Among the records, how many lines carry the string "Prop"? Give that number with nothing added.
·····
-- ==== Sys2Proof/Laws/Device.lean ====
section
/-! SUPPORT. What the effects on the sides leave of the device: `Quiet` says once what raises, good scans, frames and scans
do to the fault unit and to the own-access queue, and leave everywhere else. -/

namespace Sys2Proof.Machine

open Sys2Proof.Safety

/-- What the own-access queue gains: nothing, or the record write of the head record, which may be presented (R152). -/
def QueueGains (s t : State) : Prop :=
  t.mct.queue = s.mct.queue ∨
    ∃ d r rest, s.cau.device = some d ∧ t.flu.queue = r :: rest ∧ ringFull s.flu d = false ∧
      recordWriteOutstanding s.mct = false ∧
      t.mct.queue = s.mct.queue ++ [{ access := .recordWrite (recordSlot d s.flu) r.words, joinTime := s.timebase }]

/-- A change of the sides and the fault unit only: raises join the record queue and present the head record. -/
structure Quiet (s t : State) : Prop where
  pending : t.pending = s.pending
  resetHeld : t.resetHeld = s.resetHeld
  timebase : t.timebase = s.timebase
  inHand : t.inHand = s.inHand
  answers : t.answers = s.answers
  request : t.request = s.request
  cau : t.cau = s.cau
  mem : t.mem = s.mem
  bus : t.mct.bus = s.mct.bus
  banks : t.mct.banks = s.mct.banks
  refreshOwed : t.mct.refreshOwed = s.mct.refreshOwed
  intervalRunning : t.mct.intervalRunning = s.mct.intervalRunning
  writeIndex : t.flu.writeIndex = s.flu.writeIndex
  readIndex : t.flu.readIndex = s.flu.readIndex
  records : ∃ more, t.flu.queue = s.flu.queue ++ more
  queue : QueueGains s t
  sides : ∀ sd, (t.side sd).active = (s.side sd).active ∧ (t.side sd).takeWaiting = (s.side sd).takeWaiting

theorem Quiet.refl (s : State) : Quiet s s :=
  ⟨rfl, rfl, rfl, rfl, rfl, rfl, rfl, rfl, rfl, rfl, rfl, rfl, rfl, rfl, ⟨[], by simp⟩, .inl rfl, fun _ => ⟨rfl, rfl⟩⟩

theorem ringFull_congr {f g : Flu} (hw : g.writeIndex = f.writeIndex) (hr : g.readIndex = f.readIndex) (d : DeviceCopy) :
    ringFull g d = ringFull f d := by
  unfold ringFull readIndexInUse
  rw [hw, hr]

theorem outstanding_congr {m n : Mct} (hb : n.bus = m.bus) (hq : n.queue = m.queue) :
    recordWriteOutstanding n = recordWriteOutstanding m := by
  unfold recordWriteOutstanding recordWriteWaiting recordWriteRunning
  rw [hb, hq]

theorem Quiet.trans {s t u : State} (h : Quiet s t) (k : Quiet t u) : Quiet s u where
  pending := k.pending.trans h.pending
  resetHeld := k.resetHeld.trans h.resetHeld
  timebase := k.timebase.trans h.timebase
  inHand := k.inHand.trans h.inHand
  answers := k.answers.trans h.answers
  request := k.request.trans h.request
  cau := k.cau.trans h.cau
  mem := k.mem.trans h.mem
  bus := k.bus.trans h.bus
  banks := k.banks.trans h.banks
  refreshOwed := k.refreshOwed.trans h.refreshOwed
  intervalRunning := k.intervalRunning.trans h.intervalRunning
  writeIndex := k.writeIndex.trans h.writeIndex
  readIndex := k.readIndex.trans h.readIndex
  records := by
    obtain ⟨a, ha⟩ := h.records
    obtain ⟨b, hb⟩ := k.records
    exact ⟨a ++ b, by rw [hb, ha, List.append_assoc]⟩
  queue := by
    obtain ⟨more, hm⟩ := k.records
    rcases h.queue with hq | ⟨d, r, rest, h1, h2, h3, h4, h5⟩
    · rcases k.queue with kq | ⟨d, r, rest, k1, k2, k3, k4, k5⟩
      · exact .inl (kq.trans hq)
      · refine .inr ⟨d, r, rest, by rw [← h.cau]; exact k1, k2, ?_, ?_, ?_⟩
        · rw [← ringFull_congr h.writeIndex h.readIndex]; exact k3
        · rw [← outstanding_congr h.bus hq]; exact k4
        · rw [k5, hq, h.timebase]
          unfold recordSlot
          rw [h.writeIndex]
    · rcases k.queue with kq | ⟨d', r', rest', k1, k2, k3, k4, k5⟩
      · exact .inr ⟨d, r, rest ++ more, h1, by rw [hm, h2]; rfl, h3, h4, by rw [kq]; exact h5⟩
      · exfalso
        have : recordWriteOutstanding t.mct = true := by
          unfold recordWriteOutstanding recordWriteWaiting
          rw [h5]
          simp [OwnAccess.isRecordWrite]
        rw [this] at k4
        cases k4
  sides := fun sd => ⟨(k.sides sd).1.trans (h.sides sd).1, (k.sides sd).2.trans (h.sides sd).2⟩

/-- A change of one side that keeps its active set and its mark. -/
theorem Quiet.setSide (sd : Side) (x : SideState) (s : State) (ha : x.active = (s.side sd).active)
    (hw : x.takeWaiting = (s.side sd).takeWaiting) : Quiet s (setSide sd x s) where
  pending := by simp
  resetHeld := by simp
  timebase := by simp
  inHand := by simp
  answers := by simp
  request := by simp
  cau := by simp
  mem := by simp
  bus := by simp
  banks := by simp
  refreshOwed := by simp
  intervalRunning := by simp
  writeIndex := by simp
  readIndex := by simp
  records := ⟨[], by simp⟩
  queue := .inl (by simp)
  sides := fun sd' => by
    by_cases e : sd' = sd
    · subst e
      simp [ha, hw]
    · simp [e]

theorem Quiet.modSide (sd : Side) (f : SideState → SideState) (s : State) (ha : ∀ x, (f x).active = x.active)
    (hw : ∀ x, (f x).takeWaiting = x.takeWaiting) : Quiet s (modSide sd f s) := .setSide sd _ s (ha _) (hw _)

theorem Quiet.modRing (sd : Side) (f : BufferRing → BufferRing) (s : State) : Quiet s (modRing sd f s) :=
  .modSide sd _ s (fun _ => by rfl) fun _ => by rfl

theorem Quiet.modBuf (sd : Side) (b : Fin 3) (f : BufRecord → BufRecord) (s : State) : Quiet s (modBuf sd b f s) :=
  .modRing sd _ s

theorem Quiet.modView (sd : Side) (f : View → View) (s : State) : Quiet s (modView sd f s) :=
  .modSide sd _ s (fun _ => by rfl) fun _ => by rfl

theorem Quiet.updateLines (s : State) : Quiet s (updateLines s) :=
  ⟨rfl, rfl, rfl, rfl, rfl, rfl, rfl, rfl, rfl, rfl, rfl, rfl, rfl, rfl, ⟨[], by simp [Machine.updateLines]⟩, .inl rfl,
    fun sd => by cases sd <;> exact ⟨rfl, rfl⟩⟩

theorem Quiet.presentHead (s : State) : Quiet s (presentHead s) where
  pending := by simp
  resetHeld := by simp
  timebase := by simp
  inHand := by simp
  answers := by simp
  request := by simp
  cau := by simp
  mem := by simp
  bus := by simp
  banks := by simp
  refreshOwed := by simp
  intervalRunning := by simp
  writeIndex := by simp
  readIndex := by simp
  records := ⟨[], by simp⟩
  queue := by
    rw [presentHead_eq]
    unfold presentedMct
    split
    · next d r rest hd hq =>
      split
      · exact .inl rfl
      · next hn =>
        rw [Bool.or_eq_true, not_or, Bool.not_eq_true, Bool.not_eq_true] at hn
        exact .inr ⟨d, r, rest, hd, hq, hn.1, hn.2, rfl⟩
    · exact .inl rfl
  sides := fun sd => by simp

theorem joinRecordQueue_records (r : FaultRecord) (f : Flu) : ∃ more, (joinRecordQueue r f).queue = f.queue ++ more := by
  unfold joinRecordQueue
  split
  · exact ⟨_, rfl⟩
  · exact ⟨[], by simp⟩

theorem Quiet.fluRaise (e : FaultEntry) (frame : Option (BitVec 16 × Fin 3)) (view : Option ViewState) (detail : Word)
    (s : State) : Quiet s (fluRaise e frame view detail s) := by
  unfold Machine.fluRaise
  refine Quiet.trans ?_ (Quiet.presentHead _)
  refine Quiet.trans ?_ (Quiet.updateLines _)
  refine ⟨rfl, rfl, rfl, rfl, rfl, rfl, rfl, rfl, rfl, rfl, rfl, rfl, by simp, by simp, ?_, .inl rfl,
    fun sd => by cases sd <;> exact ⟨rfl, rfl⟩⟩
  exact joinRecordQueue_records _ _

theorem faultSide_keeps (now : Word) (k : SideKind) (x : SideState) :
    (faultSide now k x).active = x.active ∧ (faultSide now k x).takeWaiting = x.takeWaiting := by
  unfold faultSide
  split <;> exact ⟨rfl, rfl⟩

theorem Quiet.raiseSide (sd : Side) (k : SideKind) (frame : Option (BitVec 16 × Fin 3)) (detail : Word) (s : State) :
    Quiet s (raiseSide sd k frame detail s) := by
  unfold Machine.raiseSide
  exact .trans (.setSide sd _ s (faultSide_keeps _ _ _).1 (faultSide_keeps _ _ _).2) (.fluRaise _ _ _ _ _)

theorem Quiet.raiseDevice (k : DeviceKind) (detail : Word) (s : State) : Quiet s (raiseDevice k detail s) := .fluRaise _ _ _ _ _

theorem Quiet.goodScan (sd : Side) (s : State) : Quiet s (goodScan sd s) := by
  unfold Machine.goodScan
  exact .trans (.modSide sd goodScanSide s (fun _ => by rfl) fun _ => by rfl) (.updateLines _)

/-! ## Frames -/

theorem Quiet.cutOther (sd : Side) (b : Fin 3) (s : State) : Quiet s (cutOther sd b s) := by
  unfold Machine.cutOther
  split
  · split
    · exact .refl _
    · unfold cutFrame
      exact .trans (.modBuf _ _ _ s) (.raiseSide _ _ _ _ _)
  · exact .refl _

theorem startSide_keeps (now : Word) (a : ActiveSet) (b : Fin 3) (x : SideState) :
    (startSide now a b x).active = x.active ∧ (startSide now a b x).takeWaiting = x.takeWaiting := ⟨rfl, rfl⟩

theorem Quiet.frameStart (sd : Side) (a : ActiveSet) (b : Fin 3) (s : State) : Quiet s (frameStart sd a b s) := by
  unfold Machine.frameStart
  exact .trans (.cutOther sd b s) (.modSide _ _ _ (fun _ => by rfl) fun _ => by rfl)

theorem Quiet.absorbPartial (sd : Side) (b : Fin 3) (addr : Nat) (s : State) : Quiet s (absorbPartial sd b addr s) := by
  unfold Machine.absorbPartial
  exact .trans (.modBuf _ _ _ s) (.raiseSide _ _ _ _ _)

theorem Quiet.lengthCheck (sd : Side) (a : ActiveSet) (b : Fin 3) (s : State) : Quiet s (lengthCheck sd a b s) := by
  unfold Machine.lengthCheck
  dsimp only
  split
  · exact .refl _
  · exact .trans (.modBuf _ _ _ s) (.raiseSide _ _ _ _ _)

theorem Quiet.runCheck (sd : Side) (a : ActiveSet) (b : Fin 3) (s : State) : Quiet s (runCheck sd a b s) := by
  unfold Machine.runCheck frozenCheck
  dsimp only
  split
  · split
    · exact .trans (.modRing _ _ s) (.trans (.modRing _ _ _) (.raiseSide _ _ _ _ _))
    · exact .modRing _ _ s
  · exact .refl _

/-- The completion of a frame is quiet, but for a waiting side's taking of the accepted set (R77). -/
theorem completeFrame_quiet (sd : Side) (b : Fin 3) (s : State) :
    ∃ u, Quiet s u ∧ (completeFrame sd b s = u ∨ completeFrame sd b s = takeWaitingSet sd u) := by
  unfold completeFrame
  split
  · next a _ =>
    split
    · refine ⟨_, ?_, .inr rfl⟩
      refine .trans (.lengthCheck sd a b s)
        (.trans (.modSide sd (readySide (lengthCheck sd a b s).timebase b) _ (fun _ => by rfl) fun _ => by rfl)
          (.trans (.runCheck sd a b _) ?_))
      exact .trans (.modSide sd (updateGlare a b) _ (fun _ => by rfl) fun _ => by rfl) (.modView _ _ _)
    · exact ⟨s, .refl _, .inl rfl⟩
  · exact ⟨s, .refl _, .inl rfl⟩

/-! ## Scans -/

theorem Quiet.judgeReady (sd : Side) (a : ActiveSet) (b : Fin 3) (s : State) : Quiet s (judgeReady sd a b s) := by
  unfold Machine.judgeReady
  dsimp only
  split
  · exact .trans (.modSide sd _ s (fun _ => by rfl) fun _ => by rfl) (.raiseSide _ _ _ _ _)
  · split
    · exact .trans (.modSide sd _ s (fun _ => by rfl) fun _ => by rfl) (.goodScan _ _)
    · exact .modSide sd _ s (fun _ => by rfl) fun _ => by rfl

theorem Quiet.judgeScanStart (sd : Side) (a : ActiveSet) (b : Fin 3) (st : BufState) (s : State) :
    Quiet s (judgeScanStart sd a b st s) := by
  unfold Machine.judgeScanStart
  split
  · exact .judgeReady _ _ _ _
  · split
    · exact .raiseSide _ _ _ _ _
    · exact .refl _

theorem Quiet.scanStart (sd : Side) (a : ActiveSet) (b : Fin 3) (s : State) : Quiet s (scanStart sd a b s) := by
  unfold Machine.scanStart
  exact .trans (.modSide sd (noticeSide b) s (fun _ => by rfl) fun _ => by rfl)
    (.trans (.judgeScanStart _ _ _ _ _) (.modSide sd _ _ (fun _ => by rfl) fun _ => by rfl))

theorem Quiet.setScanRecord (sd : Side) (r : ScanRecord) (s : State) : Quiet s (setScanRecord sd r s) :=
  .modSide sd _ s (fun _ => by rfl) fun _ => by rfl

theorem Quiet.completeScan (sd : Side) (s : State) : Quiet s (completeScan sd s) := by
  unfold Machine.completeScan
  split
  · next r _ _ =>
    split
    · exact .refl _
    · refine .trans (.setScanRecord sd { r with complete := true } s) ?_
      unfold judgeScan
      dsimp only
      split
      · split
        · exact .refl _
        · exact .raiseSide _ _ _ _ _
      · exact .modSide sd _ _ (fun _ => by rfl) fun _ => by rfl
  · exact .refl _

end Sys2Proof.Machine
end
·····
▶ **EXERCISE SOLUTION**
2